▶ **INFORMATION**:

/-! ### Registers (R357, R365) -/

/-- A register with no behaviour of its own. -/
def HostRegs.stored (h : HostRegs) (off : Nat) : DWord := ((h.other.find? fun p => p.1 == off).map (·.2)).getD 0

/-- QSTAT (R360). -/
def Queue.qstat (x : Queue) : Nat := 1 + (if x.stopped then 2 else 0) + x.tag % 2 ^ 16 * 2 ^ 8

/-- Counter n of a die (R286); of the control die, the place of the device log and its posted count (R391). -/
def State.counterValue (s : State) (d n : Nat) : Nat :=
  if d = 0 then (if n = 0 then Config.devlog else if n = 1 then s.logCount else 0)
  else (((s.die d).counters.find? fun p => p.1 == n).map (·.2)).getD 0

/-- Whether the TSC lies within the bounds of its source (R365): 20 ns of the pulse time, 40 ns of the PTM root's time. -/
def withinBounds (timesrc : DWord) (drift : Int) : Bool :=
  let b : Int := if timesrc = 3 then 20 else 40
  decide (-b ≤ drift ∧ drift ≤ b)

/-- LOCKED (R365): set at a comparison with the source within the bounds, or once the slew has brought the TSC within them. -/
def State.lockedNow (s : State) : Bool :=
  match s.disc.drift with
  | some e => withinBounds s.host.timesrc e
  | none => s.host.locked

/-- What a register of BAR0 reads as, but for the semaphores, whose reading is an event (R357). -/
def State.bar0 (s : State) (off : Nat) : Nat :=
  if off = 0x2000 then s.host.mop.toNat
  else if 0x2008 ≤ off ∧ off ≤ 0x2030 ∧ off % 8 = 0 then (s.host.margs.getD ((off - 0x2008) / 8) 0).toNat
  else if off = 0x2038 then s.host.mstat.toNat
  else if off = 0x3000 then s.tsc % 2 ^ 64
  else if off = 0x3008 then s.host.timesrc.toNat
  else if off = 0x3010 then s.host.tscoff.toNat
  else if off = 0x3018 then (if s.lockedNow then 1 else 0)
  else if 0x4000 ≤ off ∧ off < 0x4040 ∧ off % 8 = 0 then bytesToNat ((List.range 8).map fun k => s.harvestByte (off - 0x4000 + k))
  else if 0x10000 ≤ off ∧ off < 0x11000 ∧ off % 16 = 8 then
    match s.queue? ((off - 0x10000) / 16) with
    | some x => x.head + x.qstat * 2 ^ 32
    | none => 0
  else if 0x100000 ≤ off ∧ off < 0x150000 ∧ off % 8 = 0 then s.counterValue ((off - 0x100000) / 0x10000) (off % 0x10000 / 8)
  else (s.host.stored off).toNat

/-- Registers that a write does not change: TSC, TIMESTAT, MSTAT, the harvest map, QHEAD with QSTAT, the counters
(R357). -/
def readOnly (off : Nat) : Bool :=
  off == 0x3000 || off == 0x3018 || off == 0x2038 || decide (0x4000 ≤ off ∧ off < 0x4040)
    || decide (0x10000 ≤ off ∧ off < 0x11000 ∧ off % 16 = 8) || decide (0x100000 ≤ off ∧ off < 0x150000)

/-- A new TSCOFF under 1PPS moves the time of the pulse: forward at once while no group is resident, else by slewing; backward only by
slewing (R365). -/
def State.moveOffset (s : State) (value : DWord) : State :=
  let by_ := (value - s.host.tscoff).toInt
  let s1 : State := { s with host := { s.host with tscoff := value } }
  if s.host.timesrc ≠ 3 then s1
  else if by_ > 0 ∧ s.groups = [] then { s1 with tsc := s1.tsc + by_.toNat }
  else { s1 with disc := { s1.disc with drift := some (s1.disc.drift.getD 0 - by_) } }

▶ **WHAT TO DO**: Your answer should be the exact lines above from the one with "off == 0x3000" through the one with "def State.moveOffset (s", both included, and nothing besides.

▶ **SOLUTION FOR THIS TASK**:
  off == 0x3000 || off == 0x3018 || off == 0x2038 || decide (0x4000 ≤ off ∧ off < 0x4040)
    || decide (0x10000 ≤ off ∧ off < 0x11000 ∧ off % 16 = 8) || decide (0x100000 ≤ off ∧ off < 0x150000)

/-- A new TSCOFF under 1PPS moves the time of the pulse: forward at once while no group is resident, else by slewing; backward only by
slewing (R365). -/
def State.moveOffset (s : State) (value : DWord) : State :=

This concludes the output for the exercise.